Materials provided Start Marker
-- ==== Sys2Proof/Laws/Buffer.lean ====
section
/-! SUPPORT. The laws of BUF: a read after a write, the canonical form and that every memory operation
keeps it, and big-endian strings. -/

namespace Sys2Proof.Machine

/-- A read after a write gives the byte written there, and every other index is as before. -/
theorem memory_read_write {lo : Nat} : ∀ {m : Memory}, Memory.wfFrom lo m = true → ∀ (k : Nat) (v : Byte)
    (j : Nat), Memory.read (Memory.write m k v) j = if j = k then v else Memory.read m j
  | [], _, k, v, j => by
    by_cases hj : j = k
    · by_cases hv : v = Memory.blankByte <;> simp [Memory.write, Memory.read, hv, hj]
    · by_cases hv : v = Memory.blankByte <;> simp [Memory.write, Memory.read, hv, hj, Ne.symm hj]
  | (a, x) :: m, h, k, v, j => by
    simp only [Memory.wfFrom, Bool.and_eq_true, decide_eq_true_eq] at h
    obtain ⟨⟨⟨hlo, ha⟩, hx⟩, hm⟩ := h
    have below : ∀ {lo : Nat} {m : Memory}, Memory.wfFrom lo m = true → ∀ i, i < lo →
        Memory.read m i = Memory.blankByte := by
      intro lo m
      induction m generalizing lo with
      | nil => intro _ _ _; rfl
      | cons c m ih =>
        intro h i hi
        obtain ⟨b, y⟩ := c
        simp only [Memory.wfFrom, Bool.and_eq_true, decide_eq_true_eq] at h
        rw [Memory.read, if_neg (by omega)]
        exact ih h.2 i (by omega)
    have ih := memory_read_write hm k v j
    unfold Memory.write
    split
    · next hka =>
      split
      · next hv =>
        by_cases hj : j = k
        · subst hj
          rw [if_pos rfl, hv, Memory.read, if_neg (by omega)]
          exact below hm _ (by omega)
        · rw [if_neg hj]
      · rw [Memory.read]
        by_cases hj : j = k
        · rw [if_pos hj.symm, if_pos hj]
        · rw [if_neg (Ne.symm hj), if_neg hj]
    · next hka =>
      split
      · next hk =>
        subst hk
        split
        · next hv =>
          by_cases hj : j = k
          · subst hj; rw [if_pos rfl, hv]; exact below hm _ (by omega)
          · rw [if_neg hj, Memory.read, if_neg (Ne.symm hj)]
        · by_cases hj : j = k
          · simp [Memory.read, hj]
          · simp [Memory.read, hj, Ne.symm hj]
      · next hk =>
        simp only [Memory.read]
        by_cases hj : a = j
        · rw [if_pos hj, if_neg (by omega), if_pos hj]
        · rw [if_neg hj, ih, if_neg hj]

theorem memory_wfFrom_mono {lo lo' : Nat} (hle : lo' ≤ lo) :
    ∀ {m : Memory}, Memory.wfFrom lo m = true → Memory.wfFrom lo' m = true
  | [], _ => rfl
  | (a, x) :: m, h => by
    simp only [Memory.wfFrom, Bool.and_eq_true, decide_eq_true_eq] at h ⊢
    exact ⟨⟨⟨by omega, h.1.1.2⟩, h.1.2⟩, h.2⟩

theorem memory_wfFrom_write {lo k : Nat} (hlo : lo ≤ k) (hk : k < 65) (v : Byte) :
    ∀ {m : Memory}, Memory.wfFrom lo m = true → Memory.wfFrom lo (Memory.write m k v) = true
  | [], _ => by
    unfold Memory.write
    split
    · rfl
    · next hv => simp [Memory.wfFrom, hlo, hk, hv]
  | (a, x) :: m, h => by
    have h' := h
    simp only [Memory.wfFrom, Bool.and_eq_true, decide_eq_true_eq] at h
    obtain ⟨⟨⟨h1, h2⟩, h3⟩, h4⟩ := h
    unfold Memory.write
    split
    · next hka =>
      split
      · exact h'
      · next hv =>
        simp only [Memory.wfFrom, Bool.and_eq_true, decide_eq_true_eq]
        exact ⟨⟨⟨hlo, hk⟩, hv⟩, ⟨⟨by omega, h2⟩, h3⟩, h4⟩
    · next hka =>
      split
      · next hk' =>
        subst hk'
        split
        · exact memory_wfFrom_mono (by omega) h4
        · next hv =>
          simp only [Memory.wfFrom, Bool.and_eq_true, decide_eq_true_eq]
          exact ⟨⟨⟨hlo, hk⟩, hv⟩, h4⟩
      · next hk' =>
        simp only [Memory.wfFrom, Bool.and_eq_true, decide_eq_true_eq]
        exact ⟨⟨⟨h1, h2⟩, h3⟩, memory_wfFrom_write (by omega) hk v h4⟩

theorem memory_put_wf {m : Memory} (h : m.wf = true) (k : Nat) (v : Byte) :
    (Memory.put m k v).wf = true := by
  unfold Memory.put
  split
  · next hk => exact memory_wfFrom_write (Nat.zero_le _) hk v h
  · exact h

theorem memory_putBytes_wf : ∀ (bs : List Byte) {m : Memory} (off : Nat), m.wf = true →
    (Memory.putBytes m off bs).wf = true
  | [], _, _, h => h
  | b :: bs, _, off, h => memory_putBytes_wf bs (off + 1) (memory_put_wf h off b)

/-- One byte put: the byte where it is written, inside BUF. -/
theorem memory_read_put {m : Memory} (h : m.wf = true) (k : Nat) (v : Byte) (j : Nat) :
    Memory.read (Memory.put m k v) j = if j = k ∧ k < 65 then v else Memory.read m j := by
  unfold Memory.put
  split
  · next hk => rw [memory_read_write h]; simp [hk]
  · next hk => rw [if_neg (fun e => hk e.2)]

/-- A string put: inside BUF, the byte of the string where it lies and the old byte elsewhere. -/
theorem memory_read_putBytes : ∀ (bs : List Byte) {m : Memory}, m.wf = true → ∀ (off j : Nat), j < 65 →
    Memory.read (Memory.putBytes m off bs) j =
      if off ≤ j ∧ j < off + bs.length then bs.getD (j - off) 0 else Memory.read m j
  | [], _, _, off, j, _ => by simp [Memory.putBytes, show ¬(off ≤ j ∧ j < off) by omega]
  | b :: bs, m, h, off, j, hj => by
    rw [Memory.putBytes, memory_read_putBytes bs (memory_put_wf h off b) (off + 1) j hj,
      memory_read_put h]
    simp only [List.length_cons]
    by_cases h1 : j = off
    · subst h1
      rw [if_neg (by omega), if_pos ⟨rfl, hj⟩, if_pos (by omega)]
      simp
    · by_cases h2 : off + 1 ≤ j ∧ j < off + 1 + bs.length
      · rw [if_pos h2, if_pos (by omega), show j - off = (j - (off + 1)) + 1 by omega,
          List.getD_cons_succ]
      · rw [if_neg h2, if_neg (by omega), if_neg (by omega)]

/-- A blank byte is the zero byte. -/
theorem blankByte_eq : Memory.blankByte = 0 := rfl

/-- An empty buffer is the canonical form of all zeros. -/
theorem memory_wf_nil : Memory.wf [] = true := rfl

/-- What BUF[j] is after a string is written from `off` on. -/
theorem bufByte_memWrite {s : State} (h : s.buf.wf = true) (off : Nat) (bs : List Byte) (j : Nat) :
    (s.memWrite off bs).bufByte j =
      if off ≤ j ∧ j < off + bs.length ∧ j < 65 then bs.getD (j - off) 0 else s.bufByte j := by
  unfold State.bufByte
  rw [memWrite_buf]
  by_cases hj : j < 65
  · rw [if_pos hj, if_pos hj, memory_read_putBytes bs h off j hj]
    simp [hj]
  · rw [if_neg hj, if_neg hj, if_neg (by omega)]

/-- Indices that a string does not cover keep their byte, in every state. -/
theorem memory_read_write_ne (k : Nat) (v : Byte) {j : Nat} (hj : j ≠ k) :
    ∀ m : Memory, Memory.read (Memory.write m k v) j = Memory.read m j
  | [] => by
    unfold Memory.write
    split <;> simp [Memory.read, Ne.symm hj]
  | (a, x) :: m => by
    unfold Memory.write
    have ih := memory_read_write_ne k v hj m
    split
    · split
      · rfl
      · rw [Memory.read, if_neg (Ne.symm hj)]
    · split
      · next hk =>
        subst hk
        split
        · rw [Memory.read, if_neg (Ne.symm hj)]
        · rw [Memory.read, if_neg (Ne.symm hj), Memory.read, if_neg (Ne.symm hj)]
      · rw [Memory.read, Memory.read, ih]

theorem memory_read_put_ne (k : Nat) (v : Byte) {j : Nat} (hj : j ≠ k) (m : Memory) :
    Memory.read (Memory.put m k v) j = Memory.read m j := by
  unfold Memory.put
  split
  · exact memory_read_write_ne k v hj m
  · rfl

theorem memory_read_putBytes_out : ∀ (bs : List Byte) (m : Memory) (off j : Nat),
    ¬(off ≤ j ∧ j < off + bs.length) → Memory.read (Memory.putBytes m off bs) j = Memory.read m j
  | [], _, _, _, _ => rfl
  | b :: bs, m, off, j, h => by
    simp only [List.length_cons] at h
    rw [Memory.putBytes, memory_read_putBytes_out bs _ (off + 1) j (by omega),
      memory_read_put_ne off b (by omega)]

/-- Bytes outside a string written keep their value, in every state. -/
theorem bufByte_memWrite_out (s : State) (off : Nat) (bs : List Byte) {j : Nat}
    (h : ¬(off ≤ j ∧ j < off + bs.length)) : (s.memWrite off bs).bufByte j = s.bufByte j := by
  unfold State.bufByte
  rw [memWrite_buf, memory_read_putBytes_out bs _ off j h]

@[simp] theorem beBytes_length : ∀ k v, (beBytes k v).length = k
  | 0, _ => rfl
  | k + 1, v => by simp [beBytes, beBytes_length k v]

@[simp] theorem be32_length (v : Nat) : (be32 v).length = 32 := beBytes_length 32 v

theorem beNat_append_one (bs : List Byte) (b : Byte) : beNat (bs ++ [b]) = beNat bs * 256 + b.toNat := by
  simp [beNat, List.foldl_append]

theorem beNat_foldl (bs : List Byte) : ∀ acc,
    bs.foldl (fun acc b => acc * 256 + b.toNat) acc = acc * 256 ^ bs.length + beNat bs := by
  unfold beNat
  induction bs with
  | nil => intro acc; simp
  | cons b bs ih =>
    intro acc
    simp only [List.foldl_cons, List.length_cons]
    rw [ih, ih (0 * 256 + b.toNat)]
    ring

/-- The number of a big-endian string, from its first byte on. -/
theorem beNat_cons (b : Byte) (bs : List Byte) :
    beNat (b :: bs) = b.toNat * 256 ^ bs.length + beNat bs := by
  have h := beNat_foldl bs (0 * 256 + b.toNat)
  unfold beNat at h ⊢
  rw [List.foldl_cons, h]
  ring

theorem beNat_lt : ∀ bs : List Byte, beNat bs < 256 ^ bs.length
  | [] => by simp [beNat]
  | b :: bs => by
    have := beNat_lt bs
    have hb := b.isLt
    rw [beNat_cons, List.length_cons, pow_succ]
    nlinarith [Nat.zero_le (256 ^ bs.length)]

/-- A big-endian string's number is the value it was made of, up to its width. -/
theorem beNat_beBytes : ∀ k v, beNat (beBytes k v) = v % 256 ^ k
  | 0, v => by simp [beBytes, beNat, Nat.mod_one]
  | k + 1, v => by
    have h : v % (256 ^ k * 256) = v % 256 ^ k + 256 ^ k * (v / 256 ^ k % 256) := Nat.mod_mul
    rw [beBytes, beNat_cons, beNat_beBytes k v, beBytes_length, BitVec.toNat_ofNat,
      pow_succ 256 k, h, show (2 : Nat) ^ 8 = 256 from rfl]
    ring

theorem beNat_be32 (v : Nat) : beNat (be32 v) = v % 2 ^ 256 := by
  have h : (256 : Nat) ^ 32 = 2 ^ 256 := by norm_num
  exact (beNat_beBytes 32 v).trans (congrArg (v % ·) h)

/-- A number read from BUF as the sum of its bytes by weight. -/
theorem beNat_ofFn_sum (g : Nat → Byte) : ∀ k, beNat ((List.range k).map g) =
    ∑ i ∈ Finset.range k, (g i).toNat * 256 ^ (k - 1 - i)
  | 0 => rfl
  | k + 1 => by
    rw [List.range_succ, List.map_append, List.map_singleton, beNat_append_one, beNat_ofFn_sum g k,
      Finset.sum_range_succ, Finset.sum_mul]
    congr 1
    · refine Finset.sum_congr rfl fun i hi => ?_
      have hi := Finset.mem_range.1 hi
      rw [mul_assoc, ← pow_succ]
      congr 2; omega
    · simp

theorem bufNat_eq_sum (s : State) (off : Nat) :
    s.bufNat off = ∑ i ∈ Finset.range 32, (s.bufByte (off + i)).toNat * 256 ^ (31 - i) :=
  beNat_ofFn_sum (fun j => s.bufByte (off + j)) 32

theorem bufNat_lt (s : State) (off : Nat) : s.bufNat off < 2 ^ 256 := by
  have h := beNat_lt (s.memRead off 32)
  have e : (256 : Nat) ^ 32 = 2 ^ 256 := by norm_num
  simpa [State.bufNat, State.memRead, e] using h

end Sys2Proof.Machine
end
Materials provided End Marker
> **Task brief**:
Starting at the line that contains "hv, hj, Ne.symm hj]" and stopping after the line that contains "Memory.read m i", write out every line exactly as it appears above, and no other line.

> **Solution to this task**:
    · by_cases hv : v = Memory.blankByte <;> simp [Memory.write, Memory.read, hv, hj, Ne.symm hj]
  | (a, x) :: m, h, k, v, j => by
    simp only [Memory.wfFrom, Bool.and_eq_true, decide_eq_true_eq] at h
    obtain ⟨⟨⟨hlo, ha⟩, hx⟩, hm⟩ := h
    have below : ∀ {lo : Nat} {m : Memory}, Memory.wfFrom lo m = true → ∀ i, i < lo →
        Memory.read m i = Memory.blankByte := by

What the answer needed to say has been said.